April 16, 1947, started out like any other spring day along the Gulf Coast in the town of Texas City, TX, population 16,000. Longshoremen busily loaded ships at the Port of Texas City and other townspeople went about their daily activities. The cargo ship Grandcamp was at the port taking on a load of ammonium nitrate fertilizer to be shipped to Europe as part of the rebuilding process following World War II.

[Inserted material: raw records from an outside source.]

theorem needCounter_bind {α : Type} (s : State) (cr : CIdx) (g : Unit → Except Trap α) :
    (needCounter s cr >>= g) = if (s.counter cr).valid then g () else .error (.uninitRegister (0x100 + cr.val)) := by
  simp only [needCounter]
  split <;> rfl

theorem checkOperands_bind {α : Type} (i : Instr) (g : Unit → Except Trap α) :
    (checkOperands i >>= g) = if i.wellFormed then g () else .error (.illegalOperand (encode i)) := by
  simp only [checkOperands]
  split <;> rfl

@[simp] theorem pure_eq_ok {α : Type} (a : α) : (pure a : Except Trap α) = .ok a := rfl

@[simp] theorem ok_bind {α β : Type} (a : α) (g : α → Except Trap β) : (Except.ok a >>= g) = g a := rfl

@[simp] theorem error_bind {α β : Type} (e : Trap) (g : α → Except Trap β) :
    ((Except.error e : Except Trap α) >>= g) = .error e := rfl

theorem bytesAt_take (s : State) (a n : Nat) : (s.bytesAt a (2 * n)).take n = s.bytesAt a n := by
  simp only [State.bytesAt, ← List.map_take, List.take_range]
  congr 2; omega

theorem bytesAt_drop (s : State) (a n : Nat) : (s.bytesAt a (2 * n)).drop n = s.bytesAt (a + n) n := by
  refine List.ext_getElem (by simp; omega) fun i h1 h2 => ?_
  simp [State.bytesAt, Nat.add_assoc]

/-- Loading two elements: what `elementTrap` names, else the two numbers. -/
theorem loadElement_eq (c : Config) (s : State) (a n : Nat) :
    loadElement c s a n =
      if c.dmemBytes < a + 2 * n then .error (.dmemAccessFault a)
      else match elementTrap c s a n with
        | some e => .error e
        | none => .ok { a := s.numberAt a n, b := s.numberAt (a + n) n } := by
  simp only [loadElement, memRead_eq, elementTrap, checkElement, State.numberAt]
  by_cases h : a + 2 * n ≤ c.dmemBytes
  · rw [if_pos h, if_neg (Nat.not_lt.2 h)]
    simp only [ok_bind, bytesAt_take, bytesAt_drop]
    by_cases h1 : c.p ≤ le (s.bytesAt a n)
    · simp [h1]
    · by_cases h2 : c.p ≤ le (s.bytesAt (a + n) n)
      · simp [h1, h2]
      · simp [h1, h2]
  · rw [if_neg h, if_pos (Nat.lt_of_not_le h)]
    rfl

@[simp] theorem unreadable_nil (s : State) : unreadable s [] = [] := rfl

/-- What an instruction of no operand check and field sources alone answers. -/
theorem attempt_needHalves {i : Instr} {c : Config} {s t : State} (hw : i.wellFormed = true) (hsel : i.readsSel = false)
    (hc : i.sourceCounter = none) (ha : i.access c = none) (hd : dataTrap c i s = none)
    {m : Except Trap State} (hm : m = needHalves s i.sourceHalves >>= fun _ => .ok t) :
    attempt s m = .next (match raises c i s with | some e => takeTrap e s | none => t) := by
  simp only [hm, needHalves_bind, raises, hw, if_true, unreadableSource, rangeTrap, accessRange, ha, hd, hsel, hc]
  cases (unreadable s i.sourceHalves).min? <;> rfl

Initially, the Grandcamp was scheduled to load the ammonium nitrate cargo at the Port of Houston. However, ammonium nitrate is not permitted to be handled at Houston, so transported to Texas City by rail from Nebraska and Iowa, the 32.5% ammonium nitrate fertilizer was placed into the hold of the ship along with a cargo of small-arms ammunition. Approximately 17 million pounds of ammonium nitrate was loaded onto the ship. Also in the harbor that day was the High Flyer, berthed approximately 600 feet from the Grandcamp on the same dock and loaded with 2 million pounds of ammonium nitrate and 4 million pounds of sulfur. By comparison, the bomb used in the bombing of the Murrah Federal Building in Oklahoma City in 1995 contained 5,000 pounds of ammonium nitrate and the bomb used at the World Trade Center in New York City in 1993 contained 1,500 pounds of ammonium nitrate.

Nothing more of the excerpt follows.